Between stark, gorgeous performances of key songs like “Skeleton Tree,” “The Mercy Seat” and “God Is In The House,” Cave was wry, genial and funny as hell as he tried his best to humor each audience member’s oddball prompt. (A late-in-the-game “Boxers or briefs?” sent Cave in a beeline for the piano.) From the audience’s standpoint, the mood wildly swerved between illuminating, awkward and sometimes flat-out cringeworthy. The latter vibe especially occurred when Cave reached his saturation point for fans quoting Joan Didion at him, and when one asked if he’s a “sandwich guy.”
One woman, who self-identified as a Quaker, inquired about Cave’s “relationship with Jesus, and your relationship with cleanliness, and your relationship with your housekeeper.” “I have so many problems with that question,” replied Cave under his breath.

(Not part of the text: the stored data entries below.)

-- ==== Sys2Proof/Syntax.lean ====
section
/-! DEFINITION. The commands of the module: `Instr` has one constructor per row of spec/opcode_table.json, with the
row's operands: who writes which word, which lane, channel or link an event falls on, and what arrives with it. -/

namespace Sys2Proof

/-- The three lanes (chapter 01). -/
inductive Lane | A | B | C
  deriving DecidableEq, Repr

/-- The two rings. -/
inductive Ring | X | Y
  deriving DecidableEq, Repr

/-- The two harts of a lane: HART_0 control, HART_1 service (chapter 03). -/
inductive Hart | h0 | h1
  deriving DecidableEq, Repr

/-- A memory controller: a lane's MEM unit, or the junction's JC.JM_ (R176). -/
inductive MemSel | lane (l : Lane) | junction
  deriving DecidableEq, Repr

/-- The stores that the SRAM scrubbers and the checks on every read visit (R152, R165): of a lane the scratch, the L2 (`dirty` for a dirty line
or a tag), the image SRAM and the bitmap; of the junction the bitmap, the control-path SRAM, the trouble log, the Gusset tables, the switch
buffers and the posted-error FIFO. -/
inductive SramStore | scratch | l2 (dirty : Bool) | image | bitmap | control | troubleLog | gusset | switch | pef
  deriving DecidableEq, Repr

/-- One visit of a controller's scrubbers (R164, R165): the next DDR4 burst, with the error that struck it since it was last read, or a word
of an SRAM store by its address or entry number. The class is 0 clean, 1 corrected, 2 uncorrectable. -/
inductive ScrubVisit
  | burst (cls : Fin 3)
  | word (store : SramStore) (addr : Nat) (cls : Fin 3)
  deriving DecidableEq, Repr

/-- What may issue an access (R13): a hart, the host port, a Shuttle channel or the Gusset bridge. -/
inductive Initiator
  | hart (l : Lane) (h : Hart)
  | host
  | shuttle (c : Fin 16)
  | gusset
  deriving DecidableEq, Repr

/-- One value per lane. -/
structure Tri (α : Type) where
  a : α
  b : α
  c : α
  deriving DecidableEq, Repr

/-- The value of a lane. -/
def Tri.get {α : Type} (t : Tri α) : Lane → α
  | .A => t.a
  | .B => t.b
  | .C => t.c

/-- The triple with one lane's value replaced. -/
def Tri.put {α : Type} (t : Tri α) (l : Lane) (v : α) : Tri α :=
  match l with
  | .A => { t with a := v }
  | .B => { t with b := v }
  | .C => { t with c := v }

/-- The same value for the three lanes. -/
def Tri.all {α : Type} (v : α) : Tri α := ⟨v, v, v⟩

/-- One value per ring. -/
structure Duo (α : Type) where
  x : α
  y : α
  deriving DecidableEq, Repr

/-- The value of a ring. -/
def Duo.get {α : Type} (t : Duo α) : Ring → α
  | .X => t.x
  | .Y => t.y

/-- The pair with one ring's value replaced. -/
def Duo.put {α : Type} (t : Duo α) (r : Ring) (v : α) : Duo α :=
  match r with
  | .X => { t with x := v }
  | .Y => { t with y := v }

/-- The lanes in the order LANE_A, LANE_B, LANE_C. -/
def lanes : List Lane := [.A, .B, .C]

/-- The rings in the order X, Y. -/
def rings : List Ring := [.X, .Y]

/-- The letter of a lane as a number (R31). -/
def Lane.num : Lane → Nat
  | .A => 0
  | .B => 1
  | .C => 2

/-- The lane of a two-bit code, none for 0b11. -/
def Lane.ofNat? : Nat → Option Lane
  | 0 => some .A
  | 1 => some .B
  | 2 => some .C
  | _ => none

def Hart.num : Hart → Nat
  | .h0 => 0
  | .h1 => 1

def Ring.num : Ring → Nat
  | .X => 0
  | .Y => 1

def Ring.other : Ring → Ring
  | .X => .Y
  | .Y => .X

/-- A number for each initiator, the key of its holding registers and of its last response. -/
def Initiator.num : Initiator → Nat
  | .hart l h => 2 * l.num + h.num
  | .host => 6
  | .gusset => 7
  | .shuttle _ => 8

/-- Integer operations of RV64I and M. The `w` forms work on 32 bits and sign-extend. -/
inductive AluOp
  | add | sub | sll | slt | sltu | xor | srl | sra | or | and
  | addw | subw | sllw | srlw | sraw
  | mul | mulh | mulhsu | mulhu | div | divu | rem | remu
  | mulw | divw | divuw | remw | remuw
  deriving DecidableEq, Repr

/-- Branch conditions of RV64I. -/
inductive BrCond | eq | ne | lt | ge | ltu | geu
  deriving DecidableEq, Repr

/-- The read-modify-write operations of the A extension. -/
inductive AmoOp | swap | add | xor | and | or | min | max | minu | maxu
  deriving DecidableEq, Repr

/-- The CSR operations of Zicsr. -/
inductive CsrOp | rw | rs | rc
  deriving DecidableEq, Repr

/-- The sign-injection and move operations of F and D, whose results are exact. -/
inductive FSgn | j | jn | jx
  deriving DecidableEq, Repr

/-- The operations of F and D with a floating-point result. `cvt` converts between the formats, `fromW` to `fromLu` from an integer. -/
inductive FpOp | add | sub | mul | div | sqrt | min | max | madd | msub | nmsub | nmadd | cvt | fromW | fromWu | fromL | fromLu
  deriving DecidableEq, Repr

/-- The operations of F and D with an integer result. -/
inductive FxOp | eq | lt | le | class | toW | toWu | toL | toLu
  deriving DecidableEq, Repr

/-- One instruction of RV64GC, decoded; the C extension contributes only shorter encodings (R61). `farith` stands for the instructions of F
and D with a floating-point result, `farithX` for those with an integer result; `dword` is the format, of a conversion between the formats
that of the result. -/
inductive RvOp
  | lui (rd : Fin 32) (imm : BitVec 64)
  | auipc (rd : Fin 32) (imm : BitVec 64)
  | jal (rd : Fin 32) (off : BitVec 64)
  | jalr (rd rs1 : Fin 32) (off : BitVec 64)
  | branch (c : BrCond) (rs1 rs2 : Fin 32) (off : BitVec 64)
  | load (bytes : Fin 4) (signed : Bool) (rd rs1 : Fin 32) (off : BitVec 64)
  | store (bytes : Fin 4) (rs1 rs2 : Fin 32) (off : BitVec 64)
  | aluImm (op : AluOp) (rd rs1 : Fin 32) (imm : BitVec 64)
  | alu (op : AluOp) (rd rs1 rs2 : Fin 32)
  | lr (dword : Bool) (rd rs1 : Fin 32)
  | sc (dword : Bool) (rd rs1 rs2 : Fin 32)
  | amo (op : AmoOp) (dword : Bool) (rd rs1 rs2 : Fin 32)
  | csr (op : CsrOp) (rd : Fin 32) (rs1 : Fin 32) (num : Fin 4096)
  | csri (op : CsrOp) (rd : Fin 32) (imm : Fin 32) (num : Fin 4096)
  | fence
  | fenceI
  | ecall
  | ebreak
  | mret
  | wfi
  | fload (dword : Bool) (rd rs1 : Fin 32) (off : BitVec 64)
  | fstore (dword : Bool) (rs1 rs2 : Fin 32) (off : BitVec 64)
  | fsgn (k : FSgn) (dword : Bool) (rd rs1 rs2 : Fin 32)
  | fmvToX (dword : Bool) (rd rs1 : Fin 32)
  | fmvFromX (dword : Bool) (rd rs1 : Fin 32)
  | farith (op : FpOp) (dword : Bool) (rm : Fin 8) (rd rs1 rs2 rs3 : Fin 32)
  | farithX (op : FxOp) (dword : Bool) (rm : Fin 8) (rd rs1 rs2 : Fin 32)
  | illegal (word : Word)
  deriving DecidableEq, Repr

Questions also touched on death — specifically, that of Cave’s son Arthur. In fact, the audience was heavy on grieving and recovery folks, many who didn’t blink at sharing their stories about losing their own loved ones or conquering substance abuse. When talking about Arthur, Cave grew subtly breathless and halting, but it seemed he and his wife, Susie, had risen above that immense tragedy. One scenario Cave brought up was haunting, in the first blast-zone of bereavement: “I was sitting at the kitchen table in a paralyzed state, and I couldn’t really do anything. And I looked through the doorway to the staircase, and Susie was halfway up the staircase and I saw her stop, and she couldn’t go any further. She was just clinging to the rail, unable to move.”
These intimate windows into Cave’s experience jarringly contrasted with the quality of the questions, which wildly varied. But those awkward moments were kind of the beauty of the evening itself, even as Cave’s nervousness occasionally grew palpable.
Anyone could have had a deeply edited, sanitized press conference, but Cave clearly signed up for unfiltered communication with his loyal followers. The results were always touchingly human, and over two hours spent so intimately with a rock n’ roll legend, discomfort and transcendence revealed themselves to be a two-way street.